Rejection is something chaplains deal with regularly.  People have lots of preconceived opinions.  Evangelist here to convert you to their beliefs.  Preacher here to lock down your eternity.  Meddlesome woman trying to do a man's job.  Actually I don't know what they are thinking.  These are just my guesses.  Because all I'm told is "we don't want a chaplain."

When I started working as a hospital chaplain being rejected crushed me.  I would leave the room wondering what I had done wrong.  How could they decide they didn't like me after only 30 seconds.  I'd worry that I was letting the department down.  That I'd blown it.  

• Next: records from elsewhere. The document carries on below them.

/-! ### Fields of a word (R49) -/

/-- [31:25] OP. -/
def fOp (w : BitVec 32) : BitVec 7 := w.extractLsb' 25 7
/-- [24:20] D, C or Q; A of the B and H formats. -/
def fD (w : BitVec 32) : BitVec 5 := w.extractLsb' 20 5
/-- [19:15] A or BASE; B of the B format. -/
def fA (w : BitVec 32) : BitVec 5 := w.extractLsb' 15 5
/-- [14:10] B or S. -/
def fB (w : BitVec 32) : BitVec 5 := w.extractLsb' 10 5
/-- [9:8] FM or PL. -/
def fFM (w : BitVec 32) : BitVec 2 := w.extractLsb' 8 2
/-- [7:5] PG or FL. -/
def fPG (w : BitVec 32) : BitVec 3 := w.extractLsb' 5 3
/-- [4:0] FN or TY. -/
def fFN (w : BitVec 32) : BitVec 5 := w.extractLsb' 0 5
/-- [14:0] IMM15. -/
def fImm15 (w : BitVec 32) : BitVec 15 := w.extractLsb' 0 15
/-- [19:0] IMM20 or OFF20. -/
def fImm20 (w : BitVec 32) : BitVec 20 := w.extractLsb' 0 20
/-- [14:12] CND or FN3. -/
def fCnd (w : BitVec 32) : BitVec 3 := w.extractLsb' 12 3
/-- [11:0] OFF12, END or CSR number. -/
def fOff12 (w : BitVec 32) : BitVec 12 := w.extractLsb' 0 12
/-- [24:12] COUNT. -/
def fCount (w : BitVec 32) : BitVec 13 := w.extractLsb' 12 13
/-- [19:12], zero in LOOP. -/
def fH8 (w : BitVec 32) : BitVec 8 := w.extractLsb' 12 8
/-- [14:6], zero in a shift immediate. -/
def fSh9 (w : BitVec 32) : BitVec 9 := w.extractLsb' 6 9
/-- [5:0], the shift amount. -/
def fSh6 (w : BitVec 32) : BitVec 6 := w.extractLsb' 0 6
/-- [24:22] PRED of FENCE. -/
def fPred (w : BitVec 32) : BitVec 3 := w.extractLsb' 22 3
/-- [21:19] SUCC of FENCE. -/
def fSucc (w : BitVec 32) : BitVec 3 := w.extractLsb' 19 3
/-- [18:16] SCOPE of FENCE. -/
def fFScope (w : BitVec 32) : BitVec 3 := w.extractLsb' 16 3
/-- [15:5], zero in FENCE. -/
def fF11 (w : BitVec 32) : BitVec 11 := w.extractLsb' 5 11
/-- [9:0]: FM, PG and FN of a plain R row. -/
def fLow10 (w : BitVec 32) : BitVec 10 := w.extractLsb' 0 10
/-- [24:19] PD. -/
def fPD (w : BitVec 32) : BitVec 6 := w.extractLsb' 19 6
/-- [18:13] PA. -/
def fPA (w : BitVec 32) : BitVec 6 := w.extractLsb' 13 6
/-- [12:7] PB. -/
def fPB (w : BitVec 32) : BitVec 6 := w.extractLsb' 7 6
/-- [6:0] FN of the P format. -/
def fPFN (w : BitVec 32) : BitVec 7 := w.extractLsb' 0 7
/-- [7] FL bit 7 (ACQ or REL). -/
def fFL7 (w : BitVec 32) : Bool := w.getLsbD 7
/-- [6] FL bit 6 (NT). -/
def fFL6 (w : BitVec 32) : Bool := w.getLsbD 6
/-- [5] FL bit 5 (DEDUP, RND, ZLOW or FP). -/
def fFL5 (w : BitVec 32) : Bool := w.getLsbD 5
/-- [9] ACQ of an AMO. -/
def fAcq (w : BitVec 32) : Bool := w.getLsbD 9
/-- [8] REL of an AMO. -/
def fRel (w : BitVec 32) : Bool := w.getLsbD 8
/-- [4:3], zero in the M format. -/
def fM2 (w : BitVec 32) : BitVec 2 := w.extractLsb' 3 2
/-- [2:0] ESZ, RM or a condition. -/
def fLow3 (w : BitVec 32) : BitVec 3 := w.extractLsb' 0 3
/-- [4] width of an AMO, or the family of OP 0x71. -/
def fBit4 (w : BitVec 32) : BitVec 1 := w.extractLsb' 4 1
/-- [3:0] operation of an AMO. -/
def fFN4 (w : BitVec 32) : BitVec 4 := w.extractLsb' 0 4
/-- [3:2] N of OP 0x71. -/
def fN (w : BitVec 32) : BitVec 2 := w.extractLsb' 2 2
/-- [1:0] operation of OP 0x71. -/
def fLow2 (w : BitVec 32) : BitVec 2 := w.extractLsb' 0 2
/-- [14:13], zero in VCVT. -/
def fB2 (w : BitVec 32) : BitVec 2 := w.extractLsb' 13 2
/-- [12:10] RM of VCVT. -/
def fB3 (w : BitVec 32) : BitVec 3 := w.extractLsb' 10 3

/-! ### Code tables -/

/-- Rounding codes (R52). -/
def RM.bits : RM → BitVec 3
  | .dyn => 0#3
  | .rne => 1#3
  | .rtz => 2#3
  | .rdn => 3#3
  | .rup => 4#3
  | .rna => 5#3

/-- The inverse of `RM.bits`; every other code is refused. -/
def RM.ofBits : BitVec 3 → Option RM
  | 0#3 => some .dyn
  | 1#3 => some .rne
  | 2#3 => some .rtz
  | 3#3 => some .rdn
  | 4#3 => some .rup
  | 5#3 => some .rna
  | _ => none

/-- Scope codes (R52). -/
def Scope.bits : Scope → BitVec 3
  | .hart => 0#3
  | .caravan => 1#3
  | .die => 2#3
  | .device => 3#3
  | .system => 4#3

/-- The inverse of `Scope.bits`; every other code is refused. -/
def Scope.ofBits : BitVec 3 → Option Scope
  | 0#3 => some .hart
  | 1#3 => some .caravan
  | 2#3 => some .die
  | 3#3 => some .device
  | 4#3 => some .system
  | _ => none

/-- Element size codes (R52). -/
def Esz.bits : Esz → BitVec 3
  | .e8 => 0#3
  | .e16 => 1#3
  | .e32 => 2#3
  | .e64 => 3#3
  | .e4 => 4#3

/-- The inverse of `Esz.bits`; every other code is refused. -/
def Esz.ofBits : BitVec 3 → Option Esz
  | 0#3 => some .e8
  | 1#3 => some .e16
  | 2#3 => some .e32
  | 3#3 => some .e64
  | 4#3 => some .e4
  | _ => none

/-- The SEW code of STRIP (R119). -/
def Esz.sewBits : Esz → BitVec 3
  | .e4 => 0#3
  | .e8 => 1#3
  | .e16 => 2#3
  | .e32 => 3#3
  | .e64 => 4#3

/-- The inverse of `Esz.sewBits`; every other code is refused. -/
def Esz.ofSew : BitVec 3 → Option Esz
  | 0#3 => some .e4
  | 1#3 => some .e8
  | 2#3 => some .e16
  | 3#3 => some .e32
  | 4#3 => some .e64
  | _ => none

But we had lots of training on this.  We were told that rejection was about the patient and family, not about us.  We were taught to be curious about the reasons that would prompt a family to react negatively to chaplains.  We were reminded what a gift we were giving people -empowering them to decide who visited them.  Giving them a choice.  And after a year of practice, and watching my awesome co-chaplains get rejected occasionally too, it stopped stinging.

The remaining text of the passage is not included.